The implication here for boxing (and indeed for all sports), is that by making it safer, or even completely safe, the Safety Nazis will indeed reduce the number of fatalities and injuries in that particular sport, but there will come a point of diminishing returns when making the sport too safe will drive people away from it and lead both players and spectators to engage in other, far more dangerous activity.

It has often been said that banning boxing will simply drive it underground, as indeed it would. Anyone who has ever had the misfortune to be involved in a real world punch-up will realise that unregulated fights are not a good alternative. But even if the current crusade against boxing doesn’t go that far, if for example the medical profession manages to outlaw blows to the head, or make the rules so stringent in some other way that boxing loses its appeal, all that will happen is that both boxers and spectators will drift away from the sport. On the one hand, unlicensed (and illegal) shows may become more popular, with all the social implications of criminalising properly lawful activity has had in the past, or former boxing fans may decide to turn to less obvious alternatives, like motor cycle racing.

In the former case it may be that illegal shows would lead to more injuries and fatalities, even if the police clamped down on them. In all fields of human activity, resources are limited. While police officers are chasing the organisers of illegal prize fights they will have less time to carry out highway patrols, which may result in more drunken drivers getting away (and killing innocent pedestrians). Such unfortunate trade-offs don’t show up in the safety statistics and casualty figures which are spewed out by organisations such as the Health Education Authority, because in the first instance, they are all but impossible to quantify, and in the second, because the people who run the anti-boxing and similar crusades have no idea that such trade-offs exist and wouldn’t be interested even if they did.

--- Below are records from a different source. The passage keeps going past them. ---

/-! ### REF, spec/06_references_holdover.md -/

def REF_STATUS : Nat := 0x0A0000
def REF_CTL : Nat := 0x0A0004
def REF_CMD : Nat := 0x0A0008
def REF_RESULT : Nat := 0x0A000C
def REF_SERVO_BW : Nat := 0x0A0010
def REF_LOCK : Nat := 0x0A0014
def REF_OFFSET_LO : Nat := 0x0A0018
def REF_OFFSET_HI : Nat := 0x0A001C
def REF_CLASS_CFG : Nat := 0x0A0020
def REF_HOLD_SPEC : Nat := 0x0A0024
def REF_HOLD_TIME : Nat := 0x0A0028
def REF_HOLD_ETA : Nat := 0x0A002C
def REF_QUAL : Nat := 0x0A0030
def REF_DISAGREE_WIN : Nat := 0x0A0034
def REF_DISAGREE_TIME : Nat := 0x0A0038
def REF_HIST_CTL : Nat := 0x0A003C
def REF_HOLD_CTL : Nat := 0x0A0040
def REF_HIST_PTR : Nat := 0x0A0044
def REF_HIST_CLEAN : Nat := 0x0A0048
def REF_TICK_SEL : Nat := 0x0A004C
def REF_SLOT_CFG (s : Nat) : Nat := 0x0A0100 + s * 0x40
def REF_SLOT_STATE (s : Nat) : Nat := 0x0A0104 + s * 0x40
def REF_SLOT_FSOFT (s : Nat) : Nat := 0x0A0108 + s * 0x40
def REF_SLOT_FHARD (s : Nat) : Nat := 0x0A010C + s * 0x40
def REF_SLOT_PWIN (s : Nat) : Nat := 0x0A0110 + s * 0x40
def REF_SLOT_JWIN (s : Nat) : Nat := 0x0A0114 + s * 0x40
def REF_SLOT_OFS (s : Nat) : Nat := 0x0A0118 + s * 0x40
def REF_SLOT_UNC (s : Nat) : Nat := 0x0A011C + s * 0x40
def REF_SLOT_DEV (s : Nat) : Nat := 0x0A0120 + s * 0x40
def REF_SLOT_ERR (s : Nat) : Nat := 0x0A0124 + s * 0x40
def REF_SLOT_STD (s : Nat) : Nat := 0x0A0128 + s * 0x40
def REF_SLOT_ONSET_LO (s : Nat) : Nat := 0x0A012C + s * 0x40
def REF_SLOT_ONSET_HI (s : Nat) : Nat := 0x0A0130 + s * 0x40
def REF_PRIO (i : Nat) : Nat := 0x0A0900 + i * 0x4
def REF_OSC_CFG (o : Nat) : Nat := 0x0A0A00 + o * 0x4
def REF_EFC_CODE (n : Nat) : Nat := 0x0A0A40 + n * 0x10
def REF_EFC_NOM (n : Nat) : Nat := 0x0A0A44 + n * 0x10
def REF_EFC_GAIN (n : Nat) : Nat := 0x0A0A48 + n * 0x10
def REF_ENS_STATUS : Nat := 0x0A0A60
def REF_SERVO_KP : Nat := 0x0A1000
def REF_SERVO_KI : Nat := 0x0A1004
def REF_SERVO_I_LO : Nat := 0x0A1008
def REF_SERVO_I_HI : Nat := 0x0A100C
def REF_FREQ_DIRECT_LO : Nat := 0x0A1010
def REF_FREQ_DIRECT_HI : Nat := 0x0A1014
def REF_ENS_TERM_LO : Nat := 0x0A1020
def REF_ENS_TERM_HI : Nat := 0x0A1024
def REF_ENS_RATE : Nat := 0x0A1028
def REF_ENS_CTL : Nat := 0x0A102C
def REF_HOLD_MODEL_F0_LO : Nat := 0x0A1030
def REF_HOLD_MODEL_F0_HI : Nat := 0x0A1034
def REF_HOLD_MODEL_F1 : Nat := 0x0A1038
def REF_HOLD_MODEL_CTL : Nat := 0x0A103C
def REF_HOLD_UNC_A0 : Nat := 0x0A1040
def REF_HOLD_UNC_A1 : Nat := 0x0A1044
def REF_HOLD_UNC_A2 : Nat := 0x0A1048
def REF_HIST_SEL : Nat := 0x0A1050
def REF_HIST_W (w : Nat) : Nat := 0x0A1054 + w * 0x4
def REF_HOLD_SUM_F0_LO : Nat := 0x0A1080
def REF_HOLD_SUM_F0_HI : Nat := 0x0A1084
def REF_HOLD_SUM_F1 : Nat := 0x0A1088
def REF_HOLD_SUM_T_LO : Nat := 0x0A108C
def REF_HOLD_SUM_T_HI : Nat := 0x0A1090
def REF_HOLD_SUM_CTL : Nat := 0x0A1094
def REF_EFC_DIRECT (n : Nat) : Nat := 0x0A10A0 + n * 0x4
def REF_FEED_SEL : Nat := 0x0A10C0
def REF_FEED_E_LO : Nat := 0x0A10C4
def REF_FEED_E_HI : Nat := 0x0A10C8
def REF_FEED_U : Nat := 0x0A10CC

So what should be done? Neither fight fans nor fighters themselves should become paranoid. They should accept the fact that doctors – often with the best of intentions – and political activists – often without the best of intentions – will continue to lobby against the sport and to attempt to impose further restrictions on it. Pro-boxers should arm themselves with knowledge, they should be ready to tackle the spurious arguments of the antis, and to put forward their own propaganda.

This doesn’t mean they should be reckless; obviously no one wants another Eubank v Watson, Benn v McClellan or Docherty v Murray to happen, but by the same token, no one wants thousands of people killed and many, many more injured on our roads ever year. All the boxing fraternity can do, is, like road users, take reasonable precautions, and use their own professional judgment. A comparison with road safety statistics is both comforting and frightening. Comforting for boxers to realise that, in spite of all the hype, their chances of being killed or seriously injured in the ring are tiny indeed. But not so comforting for fans to realise that they are far more likely to be killed on the way to a boxing match than the men they are going to watch in the ring.